Pang Wei, Coghill George M
School of Natural and Computing Sciences, University of Aberdeen, Aberdeen AB24 3UE, UK.
Appl Soft Comput. 2015 Feb;27:148-157. doi: 10.1016/j.asoc.2014.11.008.
In this paper, we explore the application of Opt-AiNet, an immune network approach for search and optimisation problems, to learning qualitative models in the form of qualitative differential equations. The Opt-AiNet algorithm is adapted to qualitative model learning problems, resulting in the proposed system QML-AiNet. The potential of QML-AiNet to address the scalability and multimodal search space issues of qualitative model learning has been investigated. More importantly, to further improve the efficiency of QML-AiNet, we also modify the mutation operator according to the features of discrete qualitative model space. Experimental results show that the performance of QML-AiNet is comparable to QML-CLONALG, a QML system using the clonal selection algorithm (CLONALG). More importantly, QML-AiNet with the modified mutation operator can significantly improve the scalability of QML and is much more efficient than QML-CLONALG.
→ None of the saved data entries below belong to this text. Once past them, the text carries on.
@[simp] theorem State.onRde_pending (f : RdeState → RdeState) : (s.onRde f).pending = s.pending := rfl
@[simp] theorem State.onRde_regs (f : RdeState → RdeState) : (s.onRde f).regs = s.regs := rfl
@[simp] theorem State.onRde_mem (f : RdeState → RdeState) : (s.onRde f).mem = s.mem := rfl
@[simp] theorem State.onRde_ports64 (f : RdeState → RdeState) : (s.onRde f).ports64 = s.ports64 := rfl
@[simp] theorem State.onRde_tab (f : RdeState → RdeState) : (s.onRde f).tab = s.tab := rfl
@[simp] theorem State.onRde_pcx (f : RdeState → RdeState) : (s.onRde f).pcx = s.pcx := rfl
@[simp] theorem State.onRde_swc (f : RdeState → RdeState) : (s.onRde f).swc = s.swc := rfl
@[simp] theorem State.onRde_rde (f : RdeState → RdeState) : (s.onRde f).rde = f s.rde := rfl
@[simp] theorem State.onRde_svc (f : RdeState → RdeState) : (s.onRde f).svc = s.svc := rfl
@[simp] theorem State.onRde_cyc (f : RdeState → RdeState) : (s.onRde f).cyc = s.cyc := rfl
@[simp] theorem State.onRde_pub (f : RdeState → RdeState) : (s.onRde f).pub = s.pub := rfl
@[simp] theorem State.onRde_cap (f : RdeState → RdeState) : (s.onRde f).cap = s.cap := rfl
@[simp] theorem State.onRde_dmv (f : RdeState → RdeState) : (s.onRde f).dmv = s.dmv := rfl
@[simp] theorem State.onRde_sup (f : RdeState → RdeState) : (s.onRde f).sup = s.sup := rfl
@[simp] theorem State.onRde_sec (f : RdeState → RdeState) : (s.onRde f).sec = s.sec := rfl
@[simp] theorem State.onRde_sys (f : RdeState → RdeState) : (s.onRde f).sys = s.sys := rfl
@[simp] theorem State.onRde_mc (f : RdeState → RdeState) : (s.onRde f).mc = s.mc := rfl
@[simp] theorem State.onRde_dbg (f : RdeState → RdeState) : (s.onRde f).dbg = s.dbg := rfl
@[simp] theorem State.onRde_out (f : RdeState → RdeState) : (s.onRde f).out = s.out := rfl
@[simp] theorem State.onRde_free (f : RdeState → RdeState) : (s.onRde f).free = s.free := rfl
@[simp] theorem State.onRde_rd (f : RdeState → RdeState) (j : Nat) : (s.onRde f).rd j = s.rd j := rfl
@[simp] theorem State.onRde_getF (f : RdeState → RdeState) (j : FieldRef) : (s.onRde f).getF j = s.getF j := rfl
@[simp] theorem State.onRde_flag (f : RdeState → RdeState) (j : FieldRef) : (s.onRde f).flag j = s.flag j := rfl

@[simp] theorem State.onTenRde_pending (t : Nat) (f : TenRde → TenRde) : (s.onTenRde t f).pending = s.pending := rfl
@[simp] theorem State.onTenRde_regs (t : Nat) (f : TenRde → TenRde) : (s.onTenRde t f).regs = s.regs := rfl
@[simp] theorem State.onTenRde_mem (t : Nat) (f : TenRde → TenRde) : (s.onTenRde t f).mem = s.mem := rfl
@[simp] theorem State.onTenRde_ports64 (t : Nat) (f : TenRde → TenRde) : (s.onTenRde t f).ports64 = s.ports64 := rfl
@[simp] theorem State.onTenRde_tab (t : Nat) (f : TenRde → TenRde) : (s.onTenRde t f).tab = s.tab := rfl
@[simp] theorem State.onTenRde_pcx (t : Nat) (f : TenRde → TenRde) : (s.onTenRde t f).pcx = s.pcx := rfl
@[simp] theorem State.onTenRde_swc (t : Nat) (f : TenRde → TenRde) : (s.onTenRde t f).swc = s.swc := rfl
@[simp] theorem State.onTenRde_svc (t : Nat) (f : TenRde → TenRde) : (s.onTenRde t f).svc = s.svc := rfl
@[simp] theorem State.onTenRde_cyc (t : Nat) (f : TenRde → TenRde) : (s.onTenRde t f).cyc = s.cyc := rfl
@[simp] theorem State.onTenRde_pub (t : Nat) (f : TenRde → TenRde) : (s.onTenRde t f).pub = s.pub := rfl
@[simp] theorem State.onTenRde_cap (t : Nat) (f : TenRde → TenRde) : (s.onTenRde t f).cap = s.cap := rfl
@[simp] theorem State.onTenRde_dmv (t : Nat) (f : TenRde → TenRde) : (s.onTenRde t f).dmv = s.dmv := rfl
@[simp] theorem State.onTenRde_sup (t : Nat) (f : TenRde → TenRde) : (s.onTenRde t f).sup = s.sup := rfl
@[simp] theorem State.onTenRde_sec (t : Nat) (f : TenRde → TenRde) : (s.onTenRde t f).sec = s.sec := rfl
@[simp] theorem State.onTenRde_sys (t : Nat) (f : TenRde → TenRde) : (s.onTenRde t f).sys = s.sys := rfl
@[simp] theorem State.onTenRde_mc (t : Nat) (f : TenRde → TenRde) : (s.onTenRde t f).mc = s.mc := rfl
@[simp] theorem State.onTenRde_dbg (t : Nat) (f : TenRde → TenRde) : (s.onTenRde t f).dbg = s.dbg := rfl
@[simp] theorem State.onTenRde_out (t : Nat) (f : TenRde → TenRde) : (s.onTenRde t f).out = s.out := rfl
@[simp] theorem State.onTenRde_free (t : Nat) (f : TenRde → TenRde) : (s.onTenRde t f).free = s.free := rfl
@[simp] theorem State.onTenRde_rd (t : Nat) (f : TenRde → TenRde) (j : Nat) : (s.onTenRde t f).rd j = s.rd j := rfl
@[simp] theorem State.onTenRde_getF (t : Nat) (f : TenRde → TenRde) (j : FieldRef) : (s.onTenRde t f).getF j = s.getF j := rfl
@[simp] theorem State.onTenRde_flag (t : Nat) (f : TenRde → TenRde) (j : FieldRef) : (s.onTenRde t f).flag j = s.flag j := rfl

@[simp] theorem State.onSvc_pending (f : SvcState → SvcState) : (s.onSvc f).pending = s.pending := rfl
@[simp] theorem State.onSvc_regs (f : SvcState → SvcState) : (s.onSvc f).regs = s.regs := rfl
@[simp] theorem State.onSvc_mem (f : SvcState → SvcState) : (s.onSvc f).mem = s.mem := rfl
@[simp] theorem State.onSvc_ports64 (f : SvcState → SvcState) : (s.onSvc f).ports64 = s.ports64 := rfl
@[simp] theorem State.onSvc_tab (f : SvcState → SvcState) : (s.onSvc f).tab = s.tab := rfl
@[simp] theorem State.onSvc_pcx (f : SvcState → SvcState) : (s.onSvc f).pcx = s.pcx := rfl
@[simp] theorem State.onSvc_swc (f : SvcState → SvcState) : (s.onSvc f).swc = s.swc := rfl
@[simp] theorem State.onSvc_rde (f : SvcState → SvcState) : (s.onSvc f).rde = s.rde := rfl
@[simp] theorem State.onSvc_svc (f : SvcState → SvcState) : (s.onSvc f).svc = f s.svc := rfl
@[simp] theorem State.onSvc_cyc (f : SvcState → SvcState) : (s.onSvc f).cyc = s.cyc := rfl
@[simp] theorem State.onSvc_pub (f : SvcState → SvcState) : (s.onSvc f).pub = s.pub := rfl
@[simp] theorem State.onSvc_cap (f : SvcState → SvcState) : (s.onSvc f).cap = s.cap := rfl
@[simp] theorem State.onSvc_dmv (f : SvcState → SvcState) : (s.onSvc f).dmv = s.dmv := rfl
@[simp] theorem State.onSvc_sup (f : SvcState → SvcState) : (s.onSvc f).sup = s.sup := rfl
@[simp] theorem State.onSvc_sec (f : SvcState → SvcState) : (s.onSvc f).sec = s.sec := rfl
@[simp] theorem State.onSvc_sys (f : SvcState → SvcState) : (s.onSvc f).sys = s.sys := rfl
@[simp] theorem State.onSvc_mc (f : SvcState → SvcState) : (s.onSvc f).mc = s.mc := rfl
@[simp] theorem State.onSvc_dbg (f : SvcState → SvcState) : (s.onSvc f).dbg = s.dbg := rfl
@[simp] theorem State.onSvc_out (f : SvcState → SvcState) : (s.onSvc f).out = s.out := rfl
@[simp] theorem State.onSvc_free (f : SvcState → SvcState) : (s.onSvc f).free = s.free := rfl
@[simp] theorem State.onSvc_rd (f : SvcState → SvcState) (j : Nat) : (s.onSvc f).rd j = s.rd j := rfl
@[simp] theorem State.onSvc_getF (f : SvcState → SvcState) (j : FieldRef) : (s.onSvc f).getF j = s.getF j := rfl
@[simp] theorem State.onSvc_flag (f : SvcState → SvcState) (j : FieldRef) : (s.onSvc f).flag j = s.flag j := rfl
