theorem test_movers_witness :
    let d := copyDesc (copier.readBytes 0x1003000000 32)
    let done := copier.onDmv fun x => { x with movers := smapUpd (fun _ => {}) x.movers 15 fun y => { y with job := some ⟨7, 8⟩ } }
    let rx := (mover 1 0 0 0x04000000 0x10).onDmv fun x => { x with movers := smapUpd (fun _ => {}) x.movers 15 fun y =>
      { y with rx := [⟨[1, 2], {}⟩] } }
    let empty := withR [(DMV.MTAIL 15, 0)] rx
    let failed (k : Bool) := rx.onDmv fun x => { x with failed := [(k, 0x1004000000)] }
    let tx := mover 2 (2 ^ 29 + 64) 0 0x04000000 0x10
    copier.moverRuns 15 0 = true ∧ copier.moverOwns 15 = 1 ∧ (copier.mover 15).job = none ∧ State.reset.moverRuns 15 0 = false ∧
    copier.descAddr 15 0 = 0x1003000000 ∧ rangeRegion 0x1003000000 32 = some .ram ∧ copier.memReady 0x1003000000 = true ∧
    copier.mc.bad = [] ∧ copier.mc.inj = none ∧ d.error = none ∧ d.op = 1 ∧ d.swap = 0 ∧ d.swrap = 0 ∧ d.dwrap = 0 ∧
    d.src = 0x1004000000 ∧ d.dst = 0x1005000000 ∧ d.len = 8 ∧ (copyDesc ((mover 0 2 8 0 0).readBytes 0x1003000000 32)).error = some .desc ∧
    (copyDesc ((mover 0 1 0 0 0).readBytes 0x1003000000 32)).error = some .len ∧ (done.mover 15).job = some ⟨7, 8⟩ ∧
    (rx.mover 15).rx.length = 1 ∧ rx.moverRuns 15 1 = true ∧ rx.moverOwns 15 = 1 ∧ empty.moverOwns 15 = 0 ∧
    2 ≤ rx.getF (DMV.MCFG_BUFSZ 15) ∧ bits (rx.readLe (0x1003000000 + 12) 4) 7 0 * 2 ^ 32 + rx.readLe (0x1003000000 + 8) 4 / 64 * 64 = 0x1004000000 ∧
    rangeRegion 0x1006000000 2 = none ∧ (true, 0x1004000000) ∈ (failed true).dmv.failed ∧ (false, 0x1004000000) ∈ (failed false).dmv.failed ∧
    rx.dmv.failed = [] ∧ tx.moverRuns 15 2 = true ∧ (tx.readLe 0x1003000000 4).testBit 29 = true ∧ tx.readLe 0x1003000000 4 % 65536 = 64 ∧
    State.reset.moverRuns 15 2 = false ∧ 2 ^ State.reset.getF (DMV.MCFG_RSIZE 15) < (131071 + 131072 - State.reset.rd (DMV.MHEAD 15)) % 131072 ∧
    (post (.dmvCopy 15) (copier.writeLe 0x1004000000 4 77)).readLe 0x1005000000 4 = 77 ∧
    ((post (.dmvRxFrame 15) rx).readBytes 0x1004000000 2) = [1, 2] := by decide +kernel

/-! ## SEC (chapter 16) -/

/-- A module in FIELD whose keys are reachable, with some fields set. -/
def Tests.secd (fs : List (FieldRef × Nat)) : State :=
  withF ([(SEC.LC_STATE, 2), (SEC.LC_FIELDKEYS, 1), (SEC.LC_OWNER_SET, 1), (MEM.STATE_SRAM_RDY, 1)] ++ fs) State.reset

/-- The same with key slot 8191. -/
def Tests.keyed (k : KeySlot) (fs : List (FieldRef × Nat)) : State :=
  (secd fs).onSec fun c => { c with slots := smapSet (fun _ => {}) c.slots 8191 k }

/-- A HMAC key of software. -/
def Tests.hkey : KeySlot := { key := 5, alg := 0, usage := 4, valid := true }

theorem test_keys_witness :
    let s := secd []
    let kern := s.onSup 0 fun k => { k with lvl := .kernel }
    let app := s.onSup 0 fun k => { k with lvl := .app }
    let run := s.onSec fun c => { c with keyRun := some ⟨8191, hkey⟩ }
    let lc := s.onSec fun c => { c with lcRun := some ⟨.field, 0⟩ }
    let old := keyed { hkey with expiry := 2 ^ 32 - 1 } []
    s.awake = true ∧ s.regReach s0 = true ∧ s.platform s0 = true ∧ kern.regReach s0 = true ∧ kern.platform s0 = false ∧
    app.regReach s0 = false ∧ s.sec.keyRun = none ∧ s.sec.lcRun = none ∧ run.sec.keyRun.isSome = true ∧ lc.sec.lcRun.isSome = true ∧
    State.reset.keysReachable = false ∧ s.keysReachable = true ∧ s.getF SEC.KEY_ATTR_ALG = 0 ∧
    (secd [(SEC.KEY_ATTR_ALG, 4)]).getF SEC.KEY_ATTR_ALG = 4 ∧ (secd [(SEC.KEY_ATTR_ALG, 3)]).keyData = 0 ∧
    ((keyed hkey []).keySlot 8191).valid = true ∧ s.activeSlot 1023 = 0 ∧ (withF [(CYC.TSTATE_STATE 1023, 2)] s).tenSt 1023 = .active ∧
    s.getF (CYC.XCHG_XSTATE 1023) = 0 ∧ (withF [(CYC.XCHG_XSTATE 1023, 1)] s).getF (CYC.XCHG_XSTATE 1023) ≠ 0 ∧
    smapWf (fun _ => {}) old.sec.slots = true ∧ tickReached old.tab.tickNum ((old.keySlot 8191).expiry) = true ∧
    (s.onSec fun c => { c with zeroising := true }).sec.zeroising = true ∧ (keyed hkey []).keyUsable 8191 .supHmac = true ∧
    (keyed { hkey with owned := true, owner := 1023, usage := 1 } []).keyUsable 8191 (.tx 1023) = true ∧
    (keyed { hkey with expired := true } []).keyUsable 8191 .supHmac = false := by decide +kernel

theorem test_engine_witness :
    let s := secd []
    let eng := s.onSec fun c => { c with eng := some ⟨3, [7]⟩ }
    let ens := s.onSec fun c => { c with ens := some ⟨List.replicate 896 0, 1, 5⟩ }
    s.kernel s0 = true ∧ s.sec.eng = none ∧ s.sec.hmac = none ∧ (s.onSec fun c => { c with hmac := some ([1], [2]) }).sec.hmac = some ([1], [2]) ∧
    eng.sec.eng = some ⟨3, [7]⟩ ∧ s.sec.ens = none ∧ ens.sec.ens.map (·.body.length) = some 896 ∧
    (keyed { hkey with alg := 3, key := 1 } []).keyUsable 8191 .supSign = true ∧ s.getF SEC.LC_STATE = 2 ∧
    State.reset.getF SEC.LC_STATE = 0 ∧ (secd [(SEC.LC_STATE, 1)]).getF SEC.LC_STATE = 1 ∧ s.flag SEC.LC_OWNER_SET = true ∧
    (secd [(SEC.LC_OWNER_SET, 0)]).flag SEC.LC_OWNER_SET = false ∧ s.secBusy = false ∧ eng.secBusy = true ∧ (secd [(SEC.LC_UNLOCKED, 1)]).flag SEC.LC_UNLOCKED = true ∧
    s.flag SEC.LC_UNLOCKED = false ∧ (secd [(SEC.LC_STATE, 3)]).getF SEC.LC_STATE = 3 ∧
    (post .engComplete eng).rd (SEC.X_D 0) = 7 ∧ (post .engComplete eng).getF SEC.ENG_RES_CODE = 3 := by decide +kernel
在本文中,我们探索将Opt - AiNet(一种用于搜索和优化问题的免疫网络方法)应用于以定性微分方程形式学习定性模型。Opt - AiNet算法被适配于定性模型学习问题,从而产生了所提出的系统QML - AiNet。我们研究了QML - AiNet解决定性模型学习中的可扩展性和多模态搜索空间问题的潜力。更重要的是,为了进一步提高QML - AiNet的效率,我们还根据离散定性模型空间的特征修改了变异算子。实验结果表明,QML - AiNet的性能与使用克隆选择算法(CLONALG)的QML系统QML - CLONALG相当。更重要的是,具有修改后变异算子的QML - AiNet可以显著提高QML的可扩展性,并且比QML - CLONALG效率更高。